To experiment with raw chocolate
I made raw chocolate for presents this year and it went down well and I would like to make different flavours
To play music four times a month
I love to play my instruments, but I never do it and I don’t know why. Maybe writing it down will make me do it.
To listen to music and do nothing else four times a month
I used to spend hours as a young adult doing this and it fed my soul in no uncertain terms. Now I only listen to music when I am doing something. But music is more important to me than that and I want to prioritise it .
To do morning pages every day
to handwrite in a notepad – not a nice moleskin or other, but just a notebook with pencil. This is all of the moaning, whinging and ‘I did this and went there’ type writing that clogs my brain up
To write 1000 words a day
This will be typed and possibly turned into blog posts, or maybe at some point something bigger, who knows.
I want to be a published writer someday – in fact I already have been, but under client’s names when I worked in PR, I have been published in quite a few trade magazines but I want to be published under my name. Writing every day makes it more likely to happen. Someone once said you are what you do every day. So I want to be a writer, so I need to write every day.
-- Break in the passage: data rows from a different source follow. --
-- ==== Sys2Proof/Laws/Fields.lean ====
section
/-! SUPPORT. Spec lemmas of the field engine: what a read of the frame gives, when a field read succeeds, and where it
leaves the cursor. -/

namespace Sys2Proof.Machine

/-! ## Big-endian values -/

theorem be_append_byte (bs : List Byte) (b : Byte) : be (bs ++ [b]) = be bs * 256 + b.toNat := by
  simp [be]

/-- `n` bytes make a number of `8 n` bits. -/
theorem be_lt (bs : List Byte) : be bs < 256 ^ bs.length := by
  induction bs using List.reverseRecOn with
  | nil => simp [be]
  | append_singleton bs b ih =>
    rw [be_append_byte, List.length_append, List.length_singleton, pow_succ]
    have := b.isLt
    omega

theorem fits_iff {frame : List Byte} {pos n : Nat} : fits frame pos n = true ↔ pos + n ≤ frame.length := by
  simp [fits]

theorem memBytes_length {frame : List Byte} {a n : Nat} (h : a + n ≤ frame.length) : (memBytes frame a n).length = n := by
  simp only [memBytes, List.length_take, List.length_drop]
  omega

/-- A run of bytes is its first byte and the run after it. -/
theorem memBytes_succ {frame : List Byte} {a n : Nat} (h : a < frame.length) :
    memBytes frame a (n + 1) = frame[a] :: memBytes frame (a + 1) n := by
  rw [memBytes, List.drop_eq_getElem_cons h, List.take_succ_cons, memBytes]

/-- Neighbouring runs join. -/
theorem memBytes_add (frame : List Byte) (a m n : Nat) :
    memBytes frame a (m + n) = memBytes frame a m ++ memBytes frame (a + m) n := by
  simp only [memBytes]
  rw [List.take_add, List.drop_drop]

/-! ## When a read succeeds -/

theorem readPlain_ok {frame : List Byte} {pos n : Nat} {name : FieldName} {v : Value} {r : Fields × Nat}
    (h : readPlain frame pos n name v = .ok r) : pos + n ≤ frame.length ∧ r = ([(name, v)], pos + n) := by
  unfold readPlain at h
  split at h
  · next hf =>
    cases h
    exact ⟨fits_iff.1 hf, rfl⟩
  · cases h

theorem readChecked_ok {frame : List Byte} {pos n : Nat} {name : FieldName} {v : Value} {good : Bool} {bad : Reason}
    {r : Fields × Nat} (h : readChecked frame pos n name v good bad = .ok r) :
    pos + n ≤ frame.length ∧ good = true ∧ r = ([(name, v)], pos + n) := by
  unfold readChecked at h
  split at h
  · next hf =>
    split at h
    · next hg =>
      cases h
      exact ⟨fits_iff.1 hf, hg, rfl⟩
    · cases h
  · cases h

/-- How many analog samples a list of channels selects. -/
def selected (amask : Byte) (cs : List Channel) : List Channel := cs.filter (Channel.isSet amask)

/-- The analog samples: one per set channel, two bytes apart, in the order given. -/
theorem readAnalog_ok {frame : List Byte} {amask : Byte} {cs : List Channel} {pos : Nat}
    {vs : List (Channel × U16)} {q : Nat} (h : readAnalog frame amask cs pos = .ok (vs, q)) :
    q = pos + 2 * (selected amask cs).length ∧ (pos ≤ frame.length → q ≤ frame.length) ∧
      vs = (selected amask cs).zipIdx.map (fun ck => (ck.1, read16 frame (pos + 2 * ck.2))) := by
  induction cs generalizing pos vs q with
  | nil =>
    cases h
    simp [selected]
  | cons c cs ih =>
    simp only [readAnalog] at h
    split at h
    · next hs =>
      split at h
      · next hf =>
        have hf := fits_iff.1 hf
        split at h
        · next vs' q' hr =>
          cases h
          obtain ⟨h1, h2, h3⟩ := ih hr
          have e : selected amask (c :: cs) = c :: selected amask cs := by simp [selected, hs]
          refine ⟨by rw [h1, e, List.length_cons]; omega, fun _ => h2 hf, ?_⟩
          rw [h3, e, List.zipIdx_cons']
          simp [Function.comp_def, Nat.mul_add, Nat.add_assoc, Nat.add_comm 2]
        · cases h
      · cases h
    · next hs =>
      obtain ⟨h1, h2, h3⟩ := ih h
      have e : selected amask (c :: cs) = selected amask cs := by simp [selected, hs]
      rw [e]
      exact ⟨h1, h2, h3⟩

theorem readDigital_ok {frame : List Byte} {dmask : U16} {pos : Nat} {d : Option U16} {q : Nat}
    (h : readDigital frame dmask pos = .ok (d, q)) :
    (dmask = 0 ∧ d = none ∧ q = pos) ∨
      (dmask ≠ 0 ∧ pos + 2 ≤ frame.length ∧ d = some (read16 frame pos) ∧ q = pos + 2) := by
  unfold readDigital at h
  split at h
  · next hd =>
    split at h
    · next hf =>
      cases h
      exact .inr ⟨by simpa using hd, fits_iff.1 hf, rfl, rfl⟩
    · cases h
  · next hd =>
    cases h
    exact .inl ⟨by simpa using hd, rfl, rfl⟩

/-- The IO sample's conditional block, when it fits. -/
theorem readIoSamples_ok {frame : List Byte} {pos : Nat} {fs : Fields} {q : Nat}
    (h : readIoSamples frame pos = .ok (fs, q)) :
    pos + 3 ≤ frame.length ∧ ∃ d p vs, readDigital frame (read16 frame pos) (pos + 3) = .ok (d, p) ∧
      readAnalog frame (read8 frame (pos + 2)) Channel.order p = .ok (vs, q) ∧
      fs = [(.dmask, .u16 (read16 frame pos)), (.amask, .u8 (read8 frame (pos + 2))), (.dsamples, .optU16 d),
        (.asamples, .samples vs)] := by
  unfold readIoSamples at h
  split at h
  · split at h
    · next hf =>
      refine ⟨by have := fits_iff.1 hf; omega, ?_⟩
      unfold readSamples at h
      split at h
      · cases h
      · next d p hd =>
        split at h
        · cases h
        · next vs q' ha =>
          cases h
          exact ⟨d, p, vs, hd, ha, rfl⟩
    · cases h
  · cases h

end Sys2Proof.Machine
end

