section
/-! PROOFS. The cycle that presents a token (40_pipeline.md R100, R105): what a step can do, with the pins it took, and
the two ways in which a raw byte in frame delivers a value. -/

namespace Sys2Proof.Machine

@[simp] theorem tokenCycle_rst (t : Token) : (tokenCycle t).rst = false := by
  cases t <;> rfl

@[simp] theorem cycleToken_tokenCycle (t : Token) : cycleToken (tokenCycle t) = some t := by
  cases t <;> rfl

theorem step_tokenCycle {s : State} {t : Token} {rest : List Cycle} (h : s.input = tokenCycle t :: rest) :
    step s = exec (decodeToken s.scan s.esc t) (nextCycle s rest) :=
  step_token h (tokenCycle_rst t) (cycleToken_tokenCycle t)

theorem atBeat_of_tokenCycle {s : State} {t : Token} {rest : List Cycle} (h : s.input = tokenCycle t :: rest) :
    atBeat s = true := by
  simp [atBeat, fetch, h]

/-- Everything a cycle can do when it answers a next state, with the cycle it took where there was one. -/
theorem step_cases_of_input {s t : State} (h : step s = .next t) :
    (∃ rest, t = nextCycle s rest) ∨
    (∃ c rest, s.input = c :: rest ∧ c.rst = true ∧ t = resetCycle s rest) ∨
    (∃ c rest tok, s.input = c :: rest ∧ c.rst = false ∧ cycleToken c = some tok ∧
      exec (decodeToken s.scan s.esc tok) (nextCycle s rest) = .next t) := by
  cases hin : s.input with
  | nil =>
    rw [step_nil hin] at h
    cases h
    exact .inl ⟨[], rfl⟩
  | cons c rest =>
    cases hrst : c.rst with
    | true =>
      rw [step_rst hin hrst] at h
      cases h
      exact .inr (.inl ⟨c, rest, rfl, hrst, rfl⟩)
    | false =>
      cases htok : cycleToken c with
      | none =>
        rw [step_idle hin hrst htok] at h
        cases h
        exact .inl ⟨rest, rfl⟩
      | some tok =>
        rw [step_token hin hrst htok] at h
        exact .inr (.inr ⟨c, rest, tok, rfl, hrst, htok, h⟩)

/-! ## The state a delivered byte meets -/

/-- The state a delivered byte is handed to: its cycle taken, both ports empty, no marker pending (40_pipeline.md R104,
R105). -/
def handed (s : State) (rest : List Cycle) : State := { nextCycle s rest with esc := false }

/-- The state a marker leaves: its cycle taken, both ports empty, the marker pending (42_unescaper.md R120). -/
def withMark (s : State) (rest : List Cycle) : State := { nextCycle s rest with esc := true }

theorem handed_withMark (s : State) (r rest : List Cycle) : handed (withMark s r) rest = handed s rest := rfl

section Delivery
variable {s : State} {b : Byte} {rest : List Cycle}

theorem step_plain (hscan : s.scan = .inFrame) (hesc : s.esc = false) (hb : b ≠ Config.esc)
    (hin : s.input = tokenCycle (.byte b) :: rest) : step s = deliver b (handed s rest) := by
  rw [step_tokenCycle hin, hscan, hesc, decodeToken_inFrame_byte hb]
  rfl

theorem step_afterMark (hscan : s.scan = .inFrame) (hesc : s.esc = true)
    (hin : s.input = tokenCycle (.byte b) :: rest) : step s = deliver (unescape b) (handed s rest) := by
  rw [step_tokenCycle hin, hscan, hesc]
  rfl

theorem step_mark (hscan : s.scan = .inFrame) (hesc : s.esc = false)
    (hin : s.input = tokenCycle (.byte Config.esc) :: rest) : step s = .next (withMark s rest) := by
  rw [step_tokenCycle hin, hscan, hesc]
  rfl

end Delivery

end Sys2Proof.Machine
end

section
/-! PROOFS. The whole pipeline against FRAME(c) of the sender (30_encoding.md R90, 40_pipeline.md R106): beats without
an event, one escaped byte as one delivery, the collection of a content byte by byte, and the event of the last beat. -/

namespace Sys2Proof.Machine

/-! ## Beats without an event -/

/-- `k` beats without an event lead from `s` to `t`: what is observed and where a run ends are as from `t`, with the
beat index moved on by `k`. -/
def QuietBeats (k : Nat) (s t : State) : Prop :=
  ∀ n beat, observe (k + n) beat s = observe n (beat + k) t ∧ runFor (k + n) s = runFor n t

theorem runFor_succ {s t : State} (n : Nat) (h : step s = .next t) : runFor (n + 1) s = runFor n t := by
  have hstep : core.step s = .next t := h
  simp only [runFor, Host.Core.run, hstep]
  rfl

theorem observe_succ_quiet {s t : State} (n beat : Nat) (h : step s = .next t) (hevent : t.event = none)
    (hbeat : atBeat s = true) : observe (n + 1) beat s = observe n (beat + 1) t := by
  simp only [observe, h, hevent, hbeat, if_true, List.nil_append]

theorem observe_one_event {s t : State} {e : Event} (beat : Nat) (h : step s = .next t) (hevent : t.event = some e) :
    observe 1 beat s = [(beat, e)] := by
  simp only [observe, h, hevent, List.append_nil]

theorem QuietBeats.zero (s : State) : QuietBeats 0 s s := fun n beat => by
  rw [Nat.zero_add, Nat.add_zero]
  exact ⟨rfl, rfl⟩

theorem QuietBeats.one {s t : State} (h : step s = .next t) (hevent : t.event = none) (hbeat : atBeat s = true) :
    QuietBeats 1 s t := fun n beat => by
  rw [Nat.add_comm 1 n]
  exact ⟨observe_succ_quiet n beat h hevent hbeat, runFor_succ n h⟩

theorem QuietBeats.trans {j k : Nat} {s t u : State} (h : QuietBeats j s t) (h' : QuietBeats k t u) :
    QuietBeats (j + k) s u := fun n beat => by
  rw [Nat.add_assoc, (h (k + n) beat).1, (h (k + n) beat).2, (h' n (beat + j)).1, (h' n (beat + j)).2, Nat.add_assoc]
  exact ⟨rfl, rfl⟩

theorem event_eq_none {t : State} (hout : t.out = none) (hdiag : t.diag = none) : t.event = none := by
  simp [State.event, hout, hdiag]

/-! ## One escaped byte is one delivery -/

theorem byteCycles_append (xs ys : List Byte) : byteCycles (xs ++ ys) = byteCycles xs ++ byteCycles ys :=
  List.map_append

section Escaped
variable {p : Byte → Bool} {u : Byte} {s t : State} {rest : List Cycle}

/-- Whatever the sender escapes beside the marker, the last raw byte of `E(u)` delivers `u`, and the byte before it, if
there is one, is a marker (30_encoding.md R75, R90). -/
theorem escaped_byte_delivered (hscan : s.scan = .inFrame) (hesc : s.esc = false) (hp : p Config.esc = true)
    (hin : s.input = byteCycles (escapeWith p u) ++ rest) :
    ∃ k s', (escapeWith p u).length = k + 1 ∧ QuietBeats k s s' ∧ atBeat s' = true ∧
      step s' = deliver u (handed s rest) := by
  by_cases hu : p u = true
  · rw [escapeWith, if_pos hu] at hin ⊢
    have hmarked : (withMark s (byteCycles [unescape u] ++ rest)).input = tokenCycle (.byte (unescape u)) :: rest := rfl
    have hlast := step_afterMark (s := withMark s _) hscan rfl hmarked
    rw [unescape_unescape, handed_withMark] at hlast
    exact ⟨1, _, rfl, .one (step_mark hscan hesc hin) rfl (atBeat_of_tokenCycle hin), atBeat_of_tokenCycle hmarked,
      hlast⟩
  · rw [escapeWith, if_neg hu] at hin ⊢
    have hne : u ≠ Config.esc := fun h => hu (h ▸ hp)
    exact ⟨0, s, rfl, QuietBeats.zero s, atBeat_of_tokenCycle hin, step_plain hscan hesc hne hin⟩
To publish 5 photos a week on flikr or this blog
I want to develop my visual side of my creativity, which is quite weak actually, so by setting myself a goal of 5 photos a week I will have to take lots of photos and get out there!
To have 2 artist dates a month
To go off by myself and do something to ‘fill my well’ as Julia Cameron puts it
There are other sections in this goals list, but I will save them for another time as this is getting rather long now!